Study: Internet Access Makes You Think You’re Smarter Than You Really Are

Worst Internet ever. (Via The New Daily)

Finally, there’s scientific research to prove that everyone on the Internet is absolutely full of it.

A new psychological study from Yale University found that people who have access to an online search engine when researching a topic are overly confident in their knowledge of the world, as compared with people who use other, nondigital tools.

The experiment, which was first reported by the Telegraph, tested more than 1,000 students. It included nine separate exercises. In each, researchers compared the self-perceived intelligence of people who used the Internet to research a topic with that of people who used more analog methods.

The results showed that searching for explanations on the Internet made people think they knew much more than they actually did — even about stuff they hadn’t researched.

“In many ways, our minds treat the Internet as a transactive memory partner, broadening the scope of knowledge to which we have access,” the study, published this week in the Journal of Experimental Psychology, concluded. “The results of these experiments suggest that searching the Internet may cause a systematic failure to recognize the extent to which we rely on outsourced knowledge.”

In one test, researchers asked the question “How does a zip work?” The group with Internet access was given a website link, and the control group got a print-out with the same information.
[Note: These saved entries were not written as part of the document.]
-- ==== Sys2Proof/Laws/Word.lean ====
section
/-! SUPPORT. What running one control word does, over any number of cycles: the Fetch and Decode stages
and the Memory Controller's latency change nothing of it. -/

namespace Sys2Proof.Machine

/-! ### What the words of a record change -/

/-- The part of a state the front end has no say in: Fetch, Decode, the handoff, the controller, the draws
and the transient latches of Execute are blanked out. -/
def State.exe (s : State) : State :=
  { s with
    fetch := .reset 0, dec := .reset, ready := false, slot := .empty, ctl := .ready, draws := []
    ex := { ExecState.reset with sstate := s.ex.sstate, cur := s.ex.cur, desc := s.ex.desc } }

/-- The controller is READY and no prefetch is outstanding, or it is busy with the prefetch. -/
def FreePort (c : Ctl) (f : FetchState) : Prop :=
  (c = .ready ∧ f.pf = none) ∨ (∃ a n, c = .readBusy a n .fetch ∧ f.pf.isSome = true)

/-- Execute is between two words, and the handshakes are in order. -/
structure Live (s : State) : Prop where
  run : s.status = .running
  cw : s.ex.cw = none
  pend : s.ex.exPending = none
  br : s.ex.brResolve = none
  port : FreePort s.ctl s.fetch
  hand : s.ready = true → s.dec.dstate = .waitForSlot

/-- The sequencer's next state and descriptor (R273). -/
def nextOf (c : Config) (r : Record) (st : SState) (d : Desc) : Option (SState × Desc) :=
  match st with
  | .coreOp => some (if r.prog.after.isNone then (.final, d) else (.after, r.prog.after))
  | .override => (gen c r.words d).map fun p => (afterChain p.2 .override .final, p.2)
  | .before => (gen c r.words d).map fun p => (afterChain p.2 .before .coreOp, p.2)
  | .after => (gen c r.words d).map fun p => (afterChain p.2 .after .final, p.2)
  | _ => none

/-- Consuming these locations does not abort: reads of unwritten values are allowed, or none of them is
unwritten. -/
def Usable (c : Config) (locs : List UnwrittenLoc) : Prop :=
  c.unwrittenRead = .value ∨ locs = []

theorem consume_usable {s : State} {locs : List UnwrittenLoc} (h : Usable s.cfg locs) :
    s.consume locs = s := by
  unfold State.consume
  rcases h with h | h
  · rw [h]
  · subst h
    split
    · rename_i h; cases h
    · rfl

/-! ### Runs of cycles -/

/-- Running from `s` is running from `t` with `n` cycles fewer to go. -/
def Reach (n : Nat) (s t : State) : Prop := ∀ m, runTurns (n + m) s = runTurns m t

theorem Reach.trans {a b : Nat} {s t u : State} (h1 : Reach a s t) (h2 : Reach b t u) :
    Reach (a + b) s u := fun m => by rw [Nat.add_assoc, h1, h2]

theorem runTurns_succ {s : State} (hr : s.status = .running) (hf : s.finished = false) (n : Nat) :
    runTurns (n + 1) s = runTurns n (turn s) := by
  simp [runTurns, running_of hr, hf]

theorem reach_turn {s : State} (hr : s.status = .running) (hf : s.finished = false) :
    Reach 1 s (turn s) := fun m => by rw [Nat.add_comm, runTurns_succ hr hf]

theorem turn_congr {s s' : State} (h : executeStart s = executeStart s') : turn s = turn s' := by
  simp [turn, h]

/-- Two states in which Execute goes on alike run alike. -/
theorem reach_congr {n : Nat} {s s' t : State} (h : executeStart s = executeStart s')
    (hr : s.status = .running) (hf : s.finished = false) (hr' : s'.status = .running)
    (hf' : s'.finished = false) (hreach : Reach (n + 1) s' t) : Reach (n + 1) s t := fun m => by
  have := hreach m
  rw [Nat.add_right_comm, runTurns_succ hr' hf'] at this
  rw [Nat.add_right_comm, runTurns_succ hr hf, turn_congr h, this]

/-! ### Selecting and latching -/

/-- The word with its operands latched. -/
def latchWord (cw : ControlWord) (r : Record) (s : State) : State :=
  { s with
    ex := { s.ex with
      cw := some cw, v0 := some (readSource s r cw.src0), v1 := some (readSource s r cw.src1)
      fl := some s.f, res := none, acc := if cw.mem = .none then .none else .toAssert
      estate := .operandLatch } }

/-- The operands a word consumes (R408). -/
def operandLocs (s : State) (r : Record) (cw : ControlWord) : List UnwrittenLoc :=
  unwrittenLoc s r cw.src0.loc ++ unwrittenLoc s r cw.src1.loc

theorem select_word {s : State} {r : Record} {cw : ControlWord} (hcur : s.ex.cur = some r)
    (hw : wordOf s.cfg r s.ex.sstate s.ex.desc = some cw) (hok : cw.ok = true) :
    select s = startWord cw s := by
  unfold wordOf at hw
  split at hw
  · rename_i h
    simp only [Option.some.injEq] at hw
    simp [select, selectWord, hcur, h, hw]
  all_goals
    first
    | (rename_i h
       simp only [Option.map_eq_some_iff] at hw
       obtain ⟨⟨a, b⟩, hg, rfl⟩ := hw
       simp [select, selectWord, hcur, h, hg])
    | (simp at hw)

theorem readLoc_congr {s t : State} (h1 : s.regs = t.regs) (h2 : s.f = t.f) (h3 : s.mar = t.mar)
    (h4 : s.mdr = t.mdr) (r : Record) (l : BusLoc) : readLoc s r l = readLoc t r l := by
  cases l <;> simp [readLoc, State.view, State.x24, h1, h2, h3, h4]

theorem readSource_congr {s t : State} (h1 : s.regs = t.regs) (h2 : s.f = t.f) (h3 : s.mar = t.mar)
    (h4 : s.mdr = t.mdr) (r : Record) (x : Source) : readSource s r x = readSource t r x := by
  simp [readSource, readLoc_congr h1 h2 h3 h4]

theorem unwrittenLoc_congr {s t : State} (h1 : s.regs = t.regs) (h2 : s.f = t.f) (h3 : s.mar = t.mar)
    (h4 : s.mdr = t.mdr) (r : Record) (l : BusLoc) : unwrittenLoc s r l = unwrittenLoc t r l := by
  cases l <;> simp [unwrittenLoc, State.regUnwritten, h1, h2, h3, h4]

/-- Half1 of a live word. -/
theorem executeStart_live {u : State} {cw : ControlWord} (hr : u.status = .running)
    (hp : u.ex.exPending = none) (hc : u.ex.cw = some cw) : executeStart u = executeWord cw u := by
  simp [executeStart, State.running, State.hasAborted, hr, hp, hc]

/-- Half1 when a word is selected. -/
theorem executeStart_select {s u : State} {cw : ControlWord} (hr : s.status = .running)
    (hp : s.ex.exPending = none) (hc : s.ex.cw = none) (hsel : select s = u)
    (hcu : u.ex.cw = some cw) (hru : u.status = .running) :
    executeStart s = executeWord cw u := by
  simp [executeStart, State.running, State.hasAborted, hr, hp, hc, hsel, hcu, hru]

/-- A word whose operands are not latched latches them (R275). -/
theorem executeWord_latch {u : State} {cw : ControlWord} {r : Record} (hr : u.status = .running)
    (hv : u.ex.v0 = none) (hcur : u.ex.cur = some r) (hu : Usable u.cfg (operandLocs u r cw)) :
    executeWord cw u = executeWord cw { u with
        ex := { u.ex with
          v0 := some (readSource u r cw.src0), v1 := some (readSource u r cw.src1), fl := some u.f
          estate := .operandLatch } } := by
  have h : latchOperands cw u = { u with
        ex := { u.ex with
          v0 := some (readSource u r cw.src0), v1 := some (readSource u r cw.src1), fl := some u.f
          estate := .operandLatch } } := by
    unfold operandLocs at hu
    simp [latchOperands, hcur, consume_usable hu, State.running, hr]
  unfold executeWord
  simp only [hv, Option.isNone_none, if_true, h, Option.isNone_some, Bool.false_eq_true, if_false]

/-- The word started, its operands not latched yet. -/
def startedWord (cw : ControlWord) (s : State) : State :=
  { s with
    ex := { s.ex with
      cw := some cw, v0 := none, v1 := none, fl := none, res := none
      acc := if cw.mem = .none then .none else .toAssert } }

theorem startWord_ok {cw : ControlWord} (h : cw.ok = true) (s : State) :
    startWord cw s = startedWord cw s := by
  simp only [startWord, h, if_true, startedWord]

/-- Execute's half1 on a word that is to be started is its half1 on the word latched (R272, R275). -/
theorem executeStart_latch {s : State} {r : Record} {cw : ControlWord} (hl : Live s)
    (hcur : s.ex.cur = some r) (hw : wordOf s.cfg r s.ex.sstate s.ex.desc = some cw)
    (hok : cw.ok = true) (hu : Usable s.cfg (operandLocs s r cw)) :
    executeStart s = executeStart (latchWord cw r s) := by
  rw [executeStart_live (u := latchWord cw r s) hl.run hl.pend rfl]
  have hsel : select s = startedWord cw s := by rw [select_word hcur hw hok, startWord_ok hok]
  rw [executeStart_select hl.run hl.pend hl.cw hsel (cw := cw) rfl hl.run]
  rw [executeWord_latch (u := startedWord cw s) (r := r) hl.run rfl hcur]
  · rfl
  · have : operandLocs (startedWord cw s) r cw = operandLocs s r cw := by
      unfold operandLocs
      congr 1
    rw [this]
    exact hu

/-! ### Half2 -/

/-- The Fetch and Decode half-steps of half2 leave Execute's part alone. -/
theorem front2_cases (u : State) (hr : u.status = .running)
    (ho : u.ctl.owner = some .fetch → u.fetch.pf.isSome = true)
    (hh : u.ready = true → u.dec.dstate = .waitForSlot) :
    ∃ F C D R S, decodeHalf2 (fetchHalf2 u) =
        { u with fetch := F, ctl := C, dec := D, ready := R, slot := S } ∧
      (F.redir = none ∨ ∃ a, F.redir = some ⟨a, .decode⟩) ∧
      (R = true → D.dstate = .waitForSlot) ∧
      (u.dec.branchPending = true → R = u.ready ∧ D.branchPending = true ∧ F.redir = none) ∧
      ((C = u.ctl ∧ F.pf.isSome = u.fetch.pf.isSome) ∨
        (u.ex.exWantsMem = false ∧ u.ctl = .ready ∧ F.pf.isSome = true
          ∧ ∃ a, C = .readBusy a 2 .fetch)) := by
  obtain ⟨F, C, he, hre, hp⟩ := fetchHalf2_cases u hr ho
  rw [he]
  obtain ⟨F', D, R, S, he', h1, h2, h3, h4⟩ :=
    decodeHalf2_cases { u with fetch := F, ctl := C } hr hh
  refine ⟨F', C, D, R, S, he', ?_, h3, ?_, ?_⟩
  · rcases h2 with h2 | h2
    · exact .inl (h2.trans hre)
    · exact .inr h2
  · intro hb
    obtain ⟨a, b, c⟩ := h4 hb
    exact ⟨a, b, c.trans hre⟩
  · rw [h1]
    exact hp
Later the two groups were quizzed on an unrelated question: Why are cloudy nights warmer? Neither of them had researched the topic, but the group with Internet access believed they knew more than the analog group, despite never looking up the question online.

According to the study’s lead researcher, Matthew Fisher, revelations about Internet surfers’ perceived intelligence should be a warning to future generations when it comes to making important, informed decisions.

“With the Internet, the lines become blurry between what you know and what you think you know,” Fisher, a fourth-year doctoral candidate in psychology at Yale, told the Telegraph. “In cases where decisions have big consequences, it could be important for people to distinguish their own knowledge and not assume they know something when they actually don’t.”

To sum it up: No, Donna, just because you can Google “Italian desserts” doesn’t mean you automatically know how to make tiramisu. And by the way, that tiramisu you made was disgusting.